I'm using audiochecker to check some files I've ripped from CD (I know there's not much point but I'm curious about the accuracy of the software) and for the most part it works fine but occasionally I get tracks that say Error: could not qualify the source of this track. Now I know this doesn't tell me anything about the quality of the track itself but I wondering what's causing the error to be reported?
This has happened on tracks that play fine and where the rest of the CD checks out OK (on brand new CDs as well) so I don't think the issue is with the ripped file. Any ideas?
Possibly the track on the CD was from a lossy-encoded source?
I don't know, but Audiochecker and similar programs are not perfect. They look at the frequency content of the file (and maybe some other things) and they try to make a judgement or a good-guess.
I don't know if anyone has tried this, but I assume you could fool Audiochecker by decompressing an MP3 and running it through an "exciter effect" to add high frequencies.
Possibly the track on the CD was from a lossy-encoded source?

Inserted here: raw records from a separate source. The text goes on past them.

-- ==== Sys2Proof/Machine/Flags.lean ====
section
/-! DEFINITION. The comparators of 60_exceptions.md R215 and the status words of 10_state.md R33. No operation of the block computes a condition code
(R32). -/

namespace Sys2Proof.Machine

/-- `elapsed(now, t) = (now - t) mod 2^32` (00_scope.md R8). -/
def elapsed (now t : Time) : Nat := (now - t).toNat

/-- The packet timeout's condition (42_link_engine.md R123): bytes remain and more than 100 ms since the last byte. -/
def packetTimedOut (s : State) (now : Time) : Bool :=
  0 < s.rxLen && Config.pktTimeoutMs < elapsed now s.lastReceiveMs

/-- The failsafe's condition (R125): link up and more than 120 000 ms since the last byte. -/
def linkTimedOut (s : State) (now : Time) : Bool :=
  s.linkUp && Config.linkDownMs < elapsed now s.lastReceiveMs

/-- The send period's condition (45_send_scheduler.md R165): at least 10 ms since the last transmit. -/
def sendDue (s : State) (now : Time) : Bool := Config.sendPeriodMs ≤ elapsed now s.lastTxMs

/-- The link gate (R167). -/
def gateOpen (s : State) : Bool := s.linkUp || s.ignoreTel

/-- One bit of a status word. -/
def bitAt (b : Bool) (n : Nat) : BitVec 32 := if b then 1#32 <<< n else 0#32

/-- Register `STATUS` (R33). -/
def statusWord (s : State) : BitVec 32 :=
  bitAt s.linkUp 0 ||| bitAt s.gps.valid 1 ||| bitAt s.bat.valid 2 ||| bitAt s.att.valid 3 ||| bitAt s.linkstat.valid 4 |||
  bitAt s.fm.valid 5 ||| bitAt (s.txInflight != .none) 6 ||| bitAt s.stopped 7 ||| ((BitVec.ofNat 7 s.rxLen).setWidth 32 <<< 8)

/-- Register `CTRL` as read (R33). -/
def ctrlWord (s : State) : BitVec 32 := bitAt s.ignoreTel 0 ||| bitAt (s.mode == .manual) 1

end Sys2Proof.Machine
end

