-- ==== Sys2Proof/Certificates/Slice0/Obligations.lean ====
section
/-! DEFINITION. The statements for the provers. Each docstring names the rules of spec/ it rests on. A statement whose conclusion is an equation
`exec i s = .next …` says the instruction's result, its frame (every field not named is as before) and that it completes. -/

open Sys2Proof Sys2Proof.Machine

/-! Encoding. -/

/-- A received wire row decodes from its own frame (30_encoding.md R60, R61, R79): every payload byte, address and type at every value. -/
def Obligations.WireFramesDecodeBack : Prop :=
  ∀ (i : Instr) (now : Time) (bytes : List Byte),
    i.wf = true → encode i = .rxFrame now bytes → decode (.rxFrame now bytes) = .ok i

/-- A command decodes from its own line (30_encoding.md R76). -/
def Obligations.CommandLinesDecodeBack : Prop :=
  ∀ (i : Instr) (now : Time) (line : List Byte),
    i.wf = true → encode i = .line now line → decode (.line now line) = .ok i

/-- Every other operation decodes from its own invocation. The call records are the model's choice (log 2). -/
def Obligations.CallRecordsDecodeBack : Prop :=
  ∀ i : Instr, i.wf = true → (∀ now bytes, encode i ≠ .rxFrame now bytes) → (∀ now line, encode i ≠ .line now line) →
    decode (encode i) = .ok i

/-- The bytes of a received frame that decodes are the encoding of what they decode to: no frame is read as another's row (30_encoding.md R72,
R79). -/
def Obligations.DecodedFramesEncodeBack : Prop :=
  ∀ (now : Time) (bytes : List Byte) (i : Instr),
    decode (.rxFrame now bytes) = .ok i → ∃ now', encode i = .rxFrame now' bytes

/-- What decodes is well formed. For frames the payload sizes are 30_encoding.md R61, R71 and R79's; that a STEP has at most 32 bytes is 42_link_engine.md
R115's (log 31). The other ranges, for call records (logs 2, 33) and for the numbers of command lines (R76; log 16), are the model's choices. -/
def Obligations.DecodedOperationsAreWellFormed : Prop :=
  ∀ (e : Encoded) (i : Instr), decode e = .ok i → i.wf = true

/-- A few invocations written out from the spec's encodings (95_test_vectors.md 2.4, 30_encoding.md R76). The type code 1E is presumed (log 21), the
CRC bytes 8D, FE and EF rest on the presumed bit loop (log 22), and that the header C8 18 16 as an order is TX_RC is the model's reading (log 15). -/
def Obligations.WrittenOutWordsDecode : Prop :=
  decode (.rxFrame 0 [0xC8, 0x08, 0x1E, 0x00, 0x00, 0x06, 0xD6, 0x0D, 0xAC, 0x8D]) = .ok (.att [0x00, 0x00, 0x06, 0xD6, 0x0D, 0xAC]) ∧
  decode (.rxFrame 0 [0xC8, 0x04, 0x7F, 0x01, 0x02, 0xFE]) = .ok (.unknown 0x7F [0x01, 0x02]) ∧
  decode (.rxFrame 9 ([0xC8, 0x18, 0x16] ++ List.replicate 22 0 ++ [0xEF])) = .ok (.rc (List.replicate 22 0) 9) ∧
  decode (.rxFrame 0 ([0xEE, 0x18, 0x16] ++ List.replicate 22 0 ++ [0xEF])) = .ok (.foreignAddr 0xEE 0x16 (List.replicate 22 0)) ∧
  decode (.txFrame [0xC8, 0x18, 0x16]) = .ok .txRc ∧
  decode (.line 0 [0x73, 0x65, 0x74, 0x4D, 0x6F, 0x64, 0x65, 0x20, 0x6D, 0x61, 0x6E, 0x75, 0x61, 0x6C]) = .ok (.setModeText .manual)

/-- DISPATCH (43_dispatch.md R135) runs the wire row that the frame selects (30_encoding.md R79), and completes; that row's own statement says with
what. -/
def Obligations.DispatchRunsTheSelectedRow : Prop :=
  ∀ (addr ty : Byte) (p : List Byte) (now : Time) (s : State),
    exec (.dispatch addr ty p now) s = exec (selectRow addr ty p now) s ∧ ∃ t, exec (.dispatch addr ty p now) s = .next t

/-- The type switch for any pairwise different choice of the five type codes (30_encoding.md R64, 92_eei_decisions.md D10; 43_dispatch.md R135). -/
def Obligations.TypeSwitchForAnyTypeCodes : Prop :=
  ∀ (m : Config.TypeMap) (p : List Byte) (now : Time) (s : State), m.distinct = true → s.running →
    exec (.rc p now) s = .next (Ops.dispatchBy m 0xC8 0x16 p now s) ∧
    exec (.gps p) s = .next (Ops.dispatchBy m 0xC8 m.gps p now s) ∧
    exec (.batt p) s = .next (Ops.dispatchBy m 0xC8 m.batt p now s) ∧
    exec (.linkstat p) s = .next (Ops.dispatchBy m 0xC8 m.linkstat p now s) ∧
    exec (.att p) s = .next (Ops.dispatchBy m 0xC8 m.att p now s) ∧
    exec (.fmode p) s = .next (Ops.dispatchBy m 0xC8 m.fmode p now s) ∧
    (∀ ty, ty ≠ 0x16 → ty ≠ m.gps → ty ≠ m.batt → ty ≠ m.linkstat → ty ≠ m.att → ty ≠ m.fmode →
      exec (.unknown ty p) s = .next (Ops.dispatchBy m 0xC8 ty p now s)) ∧
    (∀ addr ty, addr ≠ 0xC8 → exec (.foreignAddr addr ty p) s = .next (Ops.dispatchBy m addr ty p now s))
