/-- Settles O27: the check accepts the frame alone, and so whatever follows it. -/
theorem encodedFramesAreAccepted : Obligations.EncodedFramesAreAccepted := by
  intro addr ty p rest s least most
  refine ⟨frameBytes addr ty p, ?_, rfl, frameBytes_length addr ty p, ?_⟩
  · rw [exec_frameEncode, if_pos ⟨least, most⟩]
  · exact frameCheck_append_crcOk rest (frameCheck_frameBytes addr ty least most)

/-! The verdict over the first `len` bytes of a buffer. -/

theorem byteAt_take {buf : List Byte} {len k : Nat} (inside : k < len) : byteAt (buf.take len) k = buf.getD k 0 := by
  simp [byteAt, List.getD_eq_getElem?_getD, inside]

/-- The bytes 2 to `L` of a buffer, one by one. -/
theorem bytes_two_to {buf : List Byte} {n : Nat} (inside : n + 2 ≤ buf.length) :
    (List.range n).map (fun k => buf.getD (2 + k) 0) = (buf.drop 2).take n := by
  refine List.ext_getElem (by simp; omega) fun k hk _ => ?_
  have small : k < n := by simpa using hk
  simp [List.getD_eq_getElem?_getD, show 2 + k < buf.length by omega]

/-- Settles O28: the verdict in each case of R92. -/
theorem frameCheckVerdicts : Obligations.FrameCheckVerdicts := by
  intro buf len L s within lenByte
  have size : (buf.take len).length = len := by rw [List.length_take]; omega
  have lenByteTaken (header : 2 ≤ len) : (byteAt (buf.take len) 1).toNat = L := by rw [byteAt_take (by omega), lenByte]
  have complete (least : 3 ≤ L) (most : L ≤ 62) (whole : L + 2 ≤ len) : frameCheck (buf.take len) =
      if crc8 ((List.range (L - 1)).map fun k => buf.getD (2 + k) 0) = buf.getD (L + 1) 0 then .crcOk L else .crcBad L := by
    rw [frameCheck_of_complete (lenByteTaken (by omega)) least most (by omega), byteAt_take (by omega), bytes_two_to (by omega),
      List.drop_take, List.take_take, Nat.min_eq_left (by omega)]
  refine ⟨frameCheck (buf.take len), exec_frameCheck buf len s, fun short => ?_, fun header illegal => ?_,
    fun header least most partly => ?_, fun least most whole crc => ?_, fun least most whole crc => ?_⟩
  · exact frameCheck_of_short (by omega)
  · exact frameCheck_of_illegal (by omega) (by rwa [lenByteTaken header])
  · rw [frameCheck_of_legal (by omega) (lenByteTaken header) least most, if_pos (by omega)]
  · rw [complete least most whole, if_pos crc]
  · rw [complete least most whole, if_neg crc]

end Sys2Proof.Machine
end

section
/-! PROOF. The pure functions answer their value and change nothing else (40_frame_codec.md, 41_channel_codec.md, 43_dispatch.md R141). -/

namespace Sys2Proof

theorem le_clamp (v : Int) {lo hi : Int} (ordered : lo ≤ hi) : lo ≤ clamp v lo hi := by
  unfold clamp
  split_ifs <;> omega

theorem clamp_le (v : Int) {lo hi : Int} (ordered : lo ≤ hi) : clamp v lo hi ≤ hi := by
  unfold clamp
  split_ifs <;> omega

/-- A decoded channel is in range (41_channel_codec.md R101). -/
theorem code2us_mem (code : Int) : 1000 ≤ code2us code ∧ code2us code ≤ 2000 := ⟨le_clamp _ (by decide), clamp_le _ (by decide)⟩

/-- A decoded channel fits an element of the channel store. -/
theorem toInt_ofInt_code2us (code : Int) : (BitVec.ofInt 32 (code2us code)).toInt = code2us code := by
  obtain ⟨least, most⟩ := code2us_mem code
  rw [BitVec.toInt_ofInt_eq_self] <;> omega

No usually when this is the case it correctly identifies the track as *% mpeg. In this case it doesn't seem to be able to analyse the file at all.
I don't know, but Audiochecker and similar programs are not perfect. They look at the frequency content of the file (and maybe some other things) and they try to make a judgement or a good-guess.
I don't know if anyone has tried this, but I assume you could fool Audiochecker by decompressing an MP3 and running it through an "exciter effect" to add high frequencies.
Maybe. Some of the tracks this is happening on are definitely not decompressed MP3s though, so I'm wondering whether there is something inherent in a piece of music maybe that audiochecker can't deal with?
Sorry to revive an old thread. But, since I am currently running auCDtect through my wavpack collection and sometimes I get the message.
Could not qualify the source of this track.
This is letter for letter the same message quoted by the OP, but he is using audiochecker, not auCDtect.
Is audiochecker simply another front end for auCDtect like auCDtect task manager? I was under the impression audiochecker had it's own checking code unrelated to auCDtect. So why then the exact same error message on indeterminable files?
Yes, it's just another frontend & you were wrong.